→ **Assignment**
In the entries that follow, the lines from the one with "(cutFail 4 ga))" through the one with "at once. -/" are the ones to write out, exactly and with both ends included. Nothing else should appear.

*****

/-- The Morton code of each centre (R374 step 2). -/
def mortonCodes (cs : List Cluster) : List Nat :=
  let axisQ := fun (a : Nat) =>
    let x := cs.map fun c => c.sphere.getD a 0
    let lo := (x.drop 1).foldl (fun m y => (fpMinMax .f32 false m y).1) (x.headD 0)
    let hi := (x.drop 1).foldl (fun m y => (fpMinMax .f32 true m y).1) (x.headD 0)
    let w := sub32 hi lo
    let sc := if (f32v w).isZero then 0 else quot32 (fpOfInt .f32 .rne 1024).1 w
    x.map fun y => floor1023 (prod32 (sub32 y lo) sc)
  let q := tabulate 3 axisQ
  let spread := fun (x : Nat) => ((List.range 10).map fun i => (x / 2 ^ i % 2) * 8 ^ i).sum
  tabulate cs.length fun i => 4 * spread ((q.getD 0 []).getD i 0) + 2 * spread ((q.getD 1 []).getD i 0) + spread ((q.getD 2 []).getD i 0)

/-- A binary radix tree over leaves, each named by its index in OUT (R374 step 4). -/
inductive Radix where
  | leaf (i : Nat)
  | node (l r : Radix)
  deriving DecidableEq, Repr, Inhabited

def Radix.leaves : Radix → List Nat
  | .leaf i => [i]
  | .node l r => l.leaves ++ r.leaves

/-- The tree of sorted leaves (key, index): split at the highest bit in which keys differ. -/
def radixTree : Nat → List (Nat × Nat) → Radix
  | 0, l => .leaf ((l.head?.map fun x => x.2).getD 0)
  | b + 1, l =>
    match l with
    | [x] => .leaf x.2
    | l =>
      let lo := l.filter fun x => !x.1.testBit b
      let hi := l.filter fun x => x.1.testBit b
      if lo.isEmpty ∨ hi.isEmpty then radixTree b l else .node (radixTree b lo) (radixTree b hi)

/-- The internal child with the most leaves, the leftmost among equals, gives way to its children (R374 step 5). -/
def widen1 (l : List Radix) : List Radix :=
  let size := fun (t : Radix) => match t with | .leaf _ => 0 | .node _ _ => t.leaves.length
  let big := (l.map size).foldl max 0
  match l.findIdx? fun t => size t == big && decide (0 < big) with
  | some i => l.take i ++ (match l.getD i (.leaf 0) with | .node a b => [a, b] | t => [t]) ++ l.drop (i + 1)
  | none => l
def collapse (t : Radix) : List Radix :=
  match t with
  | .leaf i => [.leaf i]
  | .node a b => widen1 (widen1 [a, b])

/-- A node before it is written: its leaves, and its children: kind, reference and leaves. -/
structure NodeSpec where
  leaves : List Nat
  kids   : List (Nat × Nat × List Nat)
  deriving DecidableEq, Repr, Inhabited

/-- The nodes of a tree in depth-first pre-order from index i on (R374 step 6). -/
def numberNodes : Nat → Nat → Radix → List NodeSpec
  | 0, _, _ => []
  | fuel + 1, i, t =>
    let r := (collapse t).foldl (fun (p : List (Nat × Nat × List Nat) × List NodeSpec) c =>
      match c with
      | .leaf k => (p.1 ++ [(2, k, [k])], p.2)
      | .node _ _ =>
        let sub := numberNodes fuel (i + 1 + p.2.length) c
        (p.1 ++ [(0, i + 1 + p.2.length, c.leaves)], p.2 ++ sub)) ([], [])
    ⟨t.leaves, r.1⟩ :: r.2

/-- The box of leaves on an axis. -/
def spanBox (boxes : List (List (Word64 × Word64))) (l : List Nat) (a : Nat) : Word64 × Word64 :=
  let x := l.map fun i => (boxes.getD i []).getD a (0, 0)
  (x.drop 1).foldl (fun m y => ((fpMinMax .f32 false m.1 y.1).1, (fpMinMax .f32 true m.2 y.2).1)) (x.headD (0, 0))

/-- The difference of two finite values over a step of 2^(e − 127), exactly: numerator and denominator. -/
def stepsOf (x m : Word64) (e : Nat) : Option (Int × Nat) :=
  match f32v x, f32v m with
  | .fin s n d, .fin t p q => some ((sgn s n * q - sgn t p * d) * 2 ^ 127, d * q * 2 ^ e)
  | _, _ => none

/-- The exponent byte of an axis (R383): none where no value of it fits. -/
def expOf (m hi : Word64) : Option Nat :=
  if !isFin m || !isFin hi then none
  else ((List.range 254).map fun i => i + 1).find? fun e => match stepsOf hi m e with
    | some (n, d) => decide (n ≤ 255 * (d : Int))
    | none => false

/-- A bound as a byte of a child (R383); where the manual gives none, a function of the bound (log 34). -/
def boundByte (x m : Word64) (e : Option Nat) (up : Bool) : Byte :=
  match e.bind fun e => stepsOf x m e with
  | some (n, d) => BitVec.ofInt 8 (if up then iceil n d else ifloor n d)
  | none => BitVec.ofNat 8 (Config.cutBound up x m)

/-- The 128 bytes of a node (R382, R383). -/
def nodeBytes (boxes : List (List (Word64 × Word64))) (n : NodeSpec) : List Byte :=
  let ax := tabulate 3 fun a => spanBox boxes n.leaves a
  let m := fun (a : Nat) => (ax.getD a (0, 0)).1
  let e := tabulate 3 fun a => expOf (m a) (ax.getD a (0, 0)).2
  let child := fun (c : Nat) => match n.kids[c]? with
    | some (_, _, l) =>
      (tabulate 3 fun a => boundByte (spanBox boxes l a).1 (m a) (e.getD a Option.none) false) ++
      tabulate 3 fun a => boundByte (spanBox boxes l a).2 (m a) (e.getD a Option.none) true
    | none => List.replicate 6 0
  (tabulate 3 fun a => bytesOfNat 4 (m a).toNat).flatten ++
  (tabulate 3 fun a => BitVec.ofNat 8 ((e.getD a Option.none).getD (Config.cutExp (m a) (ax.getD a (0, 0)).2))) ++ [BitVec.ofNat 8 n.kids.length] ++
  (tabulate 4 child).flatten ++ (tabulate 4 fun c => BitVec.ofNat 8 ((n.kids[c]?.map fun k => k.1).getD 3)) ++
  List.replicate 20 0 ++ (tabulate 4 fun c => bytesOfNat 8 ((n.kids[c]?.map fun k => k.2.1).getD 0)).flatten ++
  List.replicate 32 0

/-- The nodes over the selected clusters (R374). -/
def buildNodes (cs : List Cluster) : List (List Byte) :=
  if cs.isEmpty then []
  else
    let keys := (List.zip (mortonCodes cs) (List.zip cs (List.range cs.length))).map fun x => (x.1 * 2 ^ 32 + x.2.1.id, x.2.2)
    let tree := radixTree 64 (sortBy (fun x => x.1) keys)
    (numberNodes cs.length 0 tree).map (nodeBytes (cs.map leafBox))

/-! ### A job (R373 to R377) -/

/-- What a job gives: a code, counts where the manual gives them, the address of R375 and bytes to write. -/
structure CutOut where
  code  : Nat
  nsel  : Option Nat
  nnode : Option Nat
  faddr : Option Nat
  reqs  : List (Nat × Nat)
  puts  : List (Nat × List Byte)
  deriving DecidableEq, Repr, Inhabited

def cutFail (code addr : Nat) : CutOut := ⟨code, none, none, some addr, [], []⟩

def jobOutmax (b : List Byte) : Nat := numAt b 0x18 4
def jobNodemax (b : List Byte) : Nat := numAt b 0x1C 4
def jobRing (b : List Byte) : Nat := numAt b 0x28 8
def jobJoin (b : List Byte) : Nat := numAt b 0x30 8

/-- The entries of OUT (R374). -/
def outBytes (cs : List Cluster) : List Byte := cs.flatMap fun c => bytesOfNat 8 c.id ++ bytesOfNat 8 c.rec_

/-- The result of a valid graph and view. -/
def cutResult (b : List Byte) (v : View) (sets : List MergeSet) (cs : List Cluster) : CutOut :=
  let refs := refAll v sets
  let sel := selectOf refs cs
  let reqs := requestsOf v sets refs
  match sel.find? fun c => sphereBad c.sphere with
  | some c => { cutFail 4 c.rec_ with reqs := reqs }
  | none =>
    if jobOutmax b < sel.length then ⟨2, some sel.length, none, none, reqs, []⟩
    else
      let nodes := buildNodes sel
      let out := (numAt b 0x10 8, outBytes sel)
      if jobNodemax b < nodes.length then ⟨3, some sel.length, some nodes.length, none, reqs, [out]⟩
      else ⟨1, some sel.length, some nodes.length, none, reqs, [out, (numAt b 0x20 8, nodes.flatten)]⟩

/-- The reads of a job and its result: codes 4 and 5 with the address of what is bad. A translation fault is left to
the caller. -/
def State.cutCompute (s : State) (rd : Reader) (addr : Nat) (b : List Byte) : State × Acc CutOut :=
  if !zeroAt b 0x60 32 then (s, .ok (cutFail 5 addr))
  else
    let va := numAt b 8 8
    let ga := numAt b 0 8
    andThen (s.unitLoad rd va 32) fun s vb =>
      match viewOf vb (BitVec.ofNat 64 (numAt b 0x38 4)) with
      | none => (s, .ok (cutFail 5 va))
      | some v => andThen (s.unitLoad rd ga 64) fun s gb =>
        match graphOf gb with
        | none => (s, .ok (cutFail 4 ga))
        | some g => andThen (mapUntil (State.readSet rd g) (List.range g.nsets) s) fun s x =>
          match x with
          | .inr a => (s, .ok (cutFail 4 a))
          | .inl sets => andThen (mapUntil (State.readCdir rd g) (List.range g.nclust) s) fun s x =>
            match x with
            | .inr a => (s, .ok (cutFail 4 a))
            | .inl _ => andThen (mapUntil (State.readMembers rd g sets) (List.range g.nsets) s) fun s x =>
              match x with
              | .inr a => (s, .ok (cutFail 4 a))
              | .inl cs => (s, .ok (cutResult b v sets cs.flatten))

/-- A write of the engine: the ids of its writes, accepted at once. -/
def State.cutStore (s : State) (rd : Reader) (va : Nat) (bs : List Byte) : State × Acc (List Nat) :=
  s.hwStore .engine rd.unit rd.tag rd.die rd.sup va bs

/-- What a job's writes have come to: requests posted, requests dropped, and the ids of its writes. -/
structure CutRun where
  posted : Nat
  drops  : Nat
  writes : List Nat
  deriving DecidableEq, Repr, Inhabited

*****

→ **Result**
        | none => (s, .ok (cutFail 4 ga))
        | some g => andThen (mapUntil (State.readSet rd g) (List.range g.nsets) s) fun s x =>
          match x with
          | .inr a => (s, .ok (cutFail 4 a))
          | .inl sets => andThen (mapUntil (State.readCdir rd g) (List.range g.nclust) s) fun s x =>
            match x with
            | .inr a => (s, .ok (cutFail 4 a))
            | .inl _ => andThen (mapUntil (State.readMembers rd g sets) (List.range g.nsets) s) fun s x =>
              match x with
              | .inr a => (s, .ok (cutFail 4 a))
              | .inl cs => (s, .ok (cutResult b v sets cs.flatten))

/-- A write of the engine: the ids of its writes, accepted at once. -/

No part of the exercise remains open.